*** Records for the exercise Section Begins ***
/-- R140: the guard-slot instructions set slot D to the comparison or the combination of the source slots; slots with a
value, as every slot has at reset. QUNRES leaves it with no value. With the words of the instructions. -/
def Stated.GuardSlotResults : Prop :=
  ∀ (s : State) (d a b g : Nat) (x y : Bool), s.quiet = true → s.guardOk g = true → d < 8 →
    (s.cx.stepped.qOf a = .val x → s.cx.stepped.qOf b = .val y →
      exec (.qand d a b g) s = .next (s.after (s.cx.stepped.setQ d (.val (x && y)))) ∧
      exec (.qor d a b g) s = .next (s.after (s.cx.stepped.setQ d (.val (x || y)))) ∧
      exec (.qxor d a b g) s = .next (s.after (s.cx.stepped.setQ d (.val (x != y)))) ∧
      exec (.qandn d a b g) s = .next (s.after (s.cx.stepped.setQ d (.val (x && !y)))) ∧
      exec (.qnot d a g) s = .next (s.after (s.cx.stepped.setQ d (.val (!x))))) ∧
    exec (.qsetEq d a b g) s = .next (s.after (s.cx.stepped.setQ d (.val (s.reg a == s.reg b)))) ∧
    exec (.qsetNe d a b g) s = .next (s.after (s.cx.stepped.setQ d (.val (s.reg a != s.reg b)))) ∧
    exec (.qsetLt d a b g) s = .next (s.after (s.cx.stepped.setQ d (.val (decide ((s.reg a).toInt < (s.reg b).toInt))))) ∧
    exec (.qsetGe d a b g) s = .next (s.after (s.cx.stepped.setQ d (.val (decide ((s.reg b).toInt ≤ (s.reg a).toInt))))) ∧
    exec (.qsetLtu d a b g) s = .next (s.after (s.cx.stepped.setQ d (.val (decide ((s.reg a).toNat < (s.reg b).toNat))))) ∧
    exec (.qsetGeu d a b g) s = .next (s.after (s.cx.stepped.setQ d (.val (decide ((s.reg b).toNat ≤ (s.reg a).toNat))))) ∧
    exec (.qtrue d g) s = .next (s.after (s.cx.stepped.setQ d (.val true))) ∧
    exec (.qfalse d g) s = .next (s.after (s.cx.stepped.setQ d (.val false))) ∧
    exec (.qunres d g) s = .next (s.after (s.cx.stepped.setQ d .empty)) ∧
    let word (i : Instr) (fn : Nat) : Prop := encodeNat i = some (encR 0x0B d a b fn 0 g)
    word (.qsetEq d a b g) 0 ∧ word (.qsetNe d a b g) 1 ∧ word (.qsetLt d a b g) 2 ∧ word (.qsetGe d a b g) 3 ∧
    word (.qsetLtu d a b g) 4 ∧ word (.qsetGeu d a b g) 5 ∧ word (.qand d a b g) 8 ∧ word (.qor d a b g) 9 ∧
    word (.qxor d a b g) 10 ∧ word (.qandn d a b g) 11 ∧ encodeNat (.qnot d a g) = some (encR 0x0B d a 0 12 0 g) ∧
    encodeNat (.qtrue d g) = some (encR 0x0B d 0 0 13 0 g) ∧ encodeNat (.qfalse d g) = some (encR 0x0B d 0 0 14 0 g) ∧
    encodeNat (.qunres d g) = some (encR 0x0B d 0 0 15 0 g)

/-- R26: a word whose guard is false consumes its place and has no other effect. -/
def Stated.FalseGuard : Prop :=
  ∀ (s : State) (i : Instr), s.quiet = true → i.shape.g ≠ 0 → i.shape.home ≠ some 3 → s.cx.qOf i.shape.g = .val false →
    exec i s = .next (s.after s.cx.stepped)

/-- R140, R132, 02 R26: the words that write guard slots, with source slots that have a value, and what a false guard does. -/
def Obligations.GuardWords : Prop := Stated.GuardSlotResults ∧ Stated.FalseGuard

/-- R128, R132: reading a transient result that has left the bypass raises STALE, and reading a slot with no value PROT code
0x16; both before the word has any effect. -/
def Stated.StaleOperandTraps : Prop :=
  ∀ (s : State) (d a b : Nat) (t : Bool) (r : RegId), s.cx.flow.chain = [] → s.cx.flow.inflight = [] →
    s.cx.flow.gone = [] → s.cx.flow.loops = [] → s.cx.follow = none → s.alone → s.cx.wloc a = some r → (∃ k, s.cx.flow.staleTag r = some k) →
    s.cx.flow.bypassed r = none →
    exec (.add d a b t 0) s = .next (s.trapHere .stale 0 (BitVec.ofNat 64 a)).stamp

/-- R132: a read of a guard slot that has no value raises PROT code 0x16 with the slot before the word has any effect: as a guard, as the
operand of BQT and BQF, and as a source of the guard-slot logic, the first source before the second. -/
def Stated.EmptySlotTraps : Prop :=
  ∀ (s : State) (d a b g disp : Nat), s.quiet = true →
    let traps (i : Instr) (n : Nat) : Prop := exec i s = .next (s.trapHere .prot 0x16 (BitVec.ofNat 64 n)).stamp
    (∀ i : Instr, i.shape.g ≠ 0 → i.shape.home ≠ some 3 → s.cx.qOf i.shape.g = .empty → traps i i.shape.g) ∧
    (s.cx.qOf a = .empty → traps (.bqt a disp) a ∧ traps (.bqf a disp) a ∧
      (s.guardOk g = true → traps (.qand d a b g) a ∧ traps (.qor d a b g) a ∧ traps (.qxor d a b g) a ∧ traps (.qandn d a b g) a ∧
        traps (.qnot d a g) a)) ∧
    ((∃ x, s.cx.qOf a = .val x) → s.cx.qOf b = .empty → s.guardOk g = true →
      traps (.qand d a b g) b ∧ traps (.qor d a b g) b ∧ traps (.qxor d a b g) b ∧ traps (.qandn d a b g) b)

/-! ### Control flow -/

/-- R141-R143: a branch goes to its target when its condition holds and to the next address when not; J always goes, and
JR to wA where its guard is true; with the words of the branches. -/
def Obligations.BranchResults : Prop :=
  ∀ (s : State) (a b g disp : Nat), s.quiet = true →
    (s.guardOk g = true → (s.reg a).toNat % 4 = 0 → exec (.jr a g) s = .next (s.went (s.reg a))) ∧
    (∀ q, s.cx.stepped.qOf a = .val q →
      exec (.bqt a disp) s = .next (s.went (if q then target s.cx.flow.pc 13 disp else s.cx.flow.pc + 4)) ∧
      exec (.bqf a disp) s = .next (s.went (if q then s.cx.flow.pc + 4 else target s.cx.flow.pc 13 disp))) ∧
    exec (.beq a b disp) s = .next (s.went (if s.reg a = s.reg b then target s.cx.flow.pc 13 disp else s.cx.flow.pc + 4)) ∧
    exec (.bne a b disp) s = .next (s.went (if s.reg a = s.reg b then s.cx.flow.pc + 4 else target s.cx.flow.pc 13 disp)) ∧
    exec (.blt a b disp) s =
      .next (s.went (if (s.reg a).toInt < (s.reg b).toInt then target s.cx.flow.pc 13 disp else s.cx.flow.pc + 4)) ∧
    exec (.bge a b disp) s =
      .next (s.went (if (s.reg a).toInt < (s.reg b).toInt then s.cx.flow.pc + 4 else target s.cx.flow.pc 13 disp)) ∧
    exec (.bltu a b disp) s =
      .next (s.went (if (s.reg a).toNat < (s.reg b).toNat then target s.cx.flow.pc 13 disp else s.cx.flow.pc + 4)) ∧
    exec (.bgeu a b disp) s =
      .next (s.went (if (s.reg a).toNat < (s.reg b).toNat then s.cx.flow.pc + 4 else target s.cx.flow.pc 13 disp)) ∧
    exec (.j disp) s = .next (s.went (target s.cx.flow.pc 26 disp)) ∧
    let word (i : Instr) (cond : Nat) : Prop := encodeNat i = some (encB 0x0C a b cond disp)
    word (.beq a b disp) 0 ∧ word (.bne a b disp) 1 ∧ word (.blt a b disp) 2 ∧ word (.bge a b disp) 3 ∧
    word (.bltu a b disp) 4 ∧ word (.bgeu a b disp) 5 ∧ encodeNat (.bqt a disp) = some (encB 0x0C a 0 6 disp) ∧
    encodeNat (.bqf a disp) = some (encB 0x0C a 0 7 disp)

/-- R123, R142, R143: a call writes the return address to w31 and raises CWP; RET lowers it and goes to w15. -/
def Stated.CallResults : Prop :=
  ∀ (s : State) (a g disp : Nat), s.quiet = true → s.cx.level = 0 → s.guardOk g = true →
    (s.cx.rf.cwp ≠ 2 ^ 32 - 1 → s.cx.rf.cwp - s.cx.rf.low ≠ 5 →
      exec (.call disp) s = .next (s.after { (s.cx.stepped.writeW 31 (s.cx.flow.pc + 4) false) with
        rf := { (s.cx.stepped.writeW 31 (s.cx.flow.pc + 4) false).rf with cwp := s.cx.rf.cwp + 1 },
        flow := { (s.cx.stepped.writeW 31 (s.cx.flow.pc + 4) false).flow with pc := target s.cx.flow.pc 26 disp } }) ∧
      ((s.reg a).toNat % 4 = 0 →
        exec (.callr a g) s = .next (s.after { (s.cx.stepped.writeW 31 (s.cx.flow.pc + 4) false) with
          rf := { (s.cx.stepped.writeW 31 (s.cx.flow.pc + 4) false).rf with cwp := s.cx.rf.cwp + 1 },
          flow := { (s.cx.stepped.writeW 31 (s.cx.flow.pc + 4) false).flow with pc := s.reg a } }))) ∧
    (s.cx.rf.cwp ≠ 0 → (s.reg 15).toNat % 4 = 0 → ¬ (2 ≤ s.cx.rf.cwp ∧ s.cx.rf.low + 1 = s.cx.rf.cwp) →
      exec (.ret g) s = .next (s.after { s.cx.stepped with
        rf := { s.cx.rf with cwp := s.cx.rf.cwp - 1 }, flow := { s.cx.stepped.flow with pc := s.reg 15 } }))

/-- R123, R143, R145: before any effect, a call with six frames resident, CWP − LOW = 5, raises WINOVF, one at the depth limit PROT code
0x1F, which comes first, a return to a frame that is not resident WINUNF, a return at depth 0 PROT code 0x1F, and a target that is not
word-aligned ALIGN code 0x36, which comes before the checks of the window. -/
def Stated.WindowTraps : Prop :=
  ∀ (s : State) (a g disp : Nat), s.quiet = true →
    let cwp := s.cx.rf.cwp
    let traps (i : Instr) (c : Cause) (code : Nat) (aux : W64) : Prop := exec i s = .next (s.trapHere c code aux).stamp
    (s.guardOk g = true → (s.reg a).toNat % 4 ≠ 0 → traps (.jr a g) .align 0x36 (s.reg a)) ∧
    (s.cx.level = 0 →
      (cwp ≠ 2 ^ 32 - 1 → cwp - s.cx.rf.low = 5 → traps (.call disp) .winovf 0 (BitVec.ofNat 64 cwp) ∧
        (s.guardOk g = true → (s.reg a).toNat % 4 = 0 → traps (.callr a g) .winovf 0 (BitVec.ofNat 64 cwp))) ∧
      (cwp = 2 ^ 32 - 1 → traps (.call disp) .prot 0x1F (BitVec.ofNat 64 cwp) ∧
        (s.guardOk g = true → (s.reg a).toNat % 4 = 0 → traps (.callr a g) .prot 0x1F (BitVec.ofNat 64 cwp))) ∧
      (s.guardOk g = true →
        ((s.reg a).toNat % 4 ≠ 0 → traps (.callr a g) .align 0x36 (s.reg a)) ∧
        (cwp = 0 → traps (.ret g) .prot 0x1F 0) ∧
        (cwp ≠ 0 → (s.reg 15).toNat % 4 ≠ 0 → traps (.ret g) .align 0x36 (s.reg 15)) ∧
        (2 ≤ cwp → s.cx.rf.low + 1 = cwp → (s.reg 15).toNat % 4 = 0 → traps (.ret g) .winunf 0 (BitVec.ofNat 64 cwp))))

/-- R122, R123, R143, R145: the words that move the register window, and their traps at its ends: a call with six frames resident, at the depth limit, a return to a frame that is not resident and at depth 0, and a target that is not aligned. -/
def Obligations.CallWords : Prop := Stated.CallResults ∧ Stated.WindowTraps

/-- R294, R298: LPSET pushes a level whose body starts at the next word, or with a count of 0 goes past its end; LPPOP with
no current level has no effect. -/
def Stated.LoopResults : Prop :=
  ∀ (s : State) (a endOff : Nat), s.quiet = true →
    (s.reg a ≠ 0 → exec (.lpset a endOff) s = .next (s.after { (s.cx.issue (Instr.lpset a endOff).shape) with
      flow := { (s.cx.issue (Instr.lpset a endOff).shape).flow with
        pc := s.cx.flow.pc + 4,
        loops := [⟨s.cx.flow.pc + 4, s.cx.flow.pc + BitVec.ofNat 64 (4 * endOff), s.reg a, s.reg a, s.cx.depth⟩] } })) ∧
    (s.reg a = 0 → exec (.lpset a endOff) s = .next (s.went (s.cx.flow.pc + BitVec.ofNat 64 (4 * endOff) + 4))) ∧
    exec .lppop s = .next (s.went (s.cx.flow.pc + 4))

/-- R295: at the end address of the innermost level, a count above 1 goes back to the start with one less, and a count of 1 pops the level;
where the next level out ends there too, a count of 1 takes its first count again and the outer level is evaluated, which pops both where
it is at its last turn; shown for NOP. -/
def Stated.LoopEnd : Prop :=
  ∀ (s : State) (outer : List Loop) (j k : Loop), Unlooped s → EndsHere s k →
    (s.cx.flow.loops = outer ++ [k] →
      (1 < k.count.toNat → exec .nop s = .next (s.looped k.start (outer ++ [{ k with count := k.count - 1 }]))) ∧
      (k.count.toNat ≤ 1 → (∀ x ∈ outer, ¬EndsHere s x) → exec .nop s = .next (s.looped (s.cx.flow.pc + 4) outer))) ∧
    (s.cx.flow.loops = outer ++ [j, k] → EndsHere s j → k.count.toNat ≤ 1 →
      (1 < j.count.toNat → exec .nop s =
        .next (s.looped j.start (outer ++ [{ j with count := j.count - 1 }, { k with count := k.init }]))) ∧
      (j.count.toNat ≤ 1 → (∀ x ∈ outer, ¬EndsHere s x) → exec .nop s = .next (s.looped (s.cx.flow.pc + 4) outer)))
*** Records for the exercise Section Ends ***
What the task requires
Filter the listing for the word "qsetLtu" and copy each line that has it.

Response area
    exec (.qsetLtu d a b g) s = .next (s.after (s.cx.stepped.setQ d (.val (decide ((s.reg a).toNat < (s.reg b).toNat))))) ∧
    word (.qsetLtu d a b g) 4 ∧ word (.qsetGeu d a b g) 5 ∧ word (.qand d a b g) 8 ∧ word (.qor d a b g) 9 ∧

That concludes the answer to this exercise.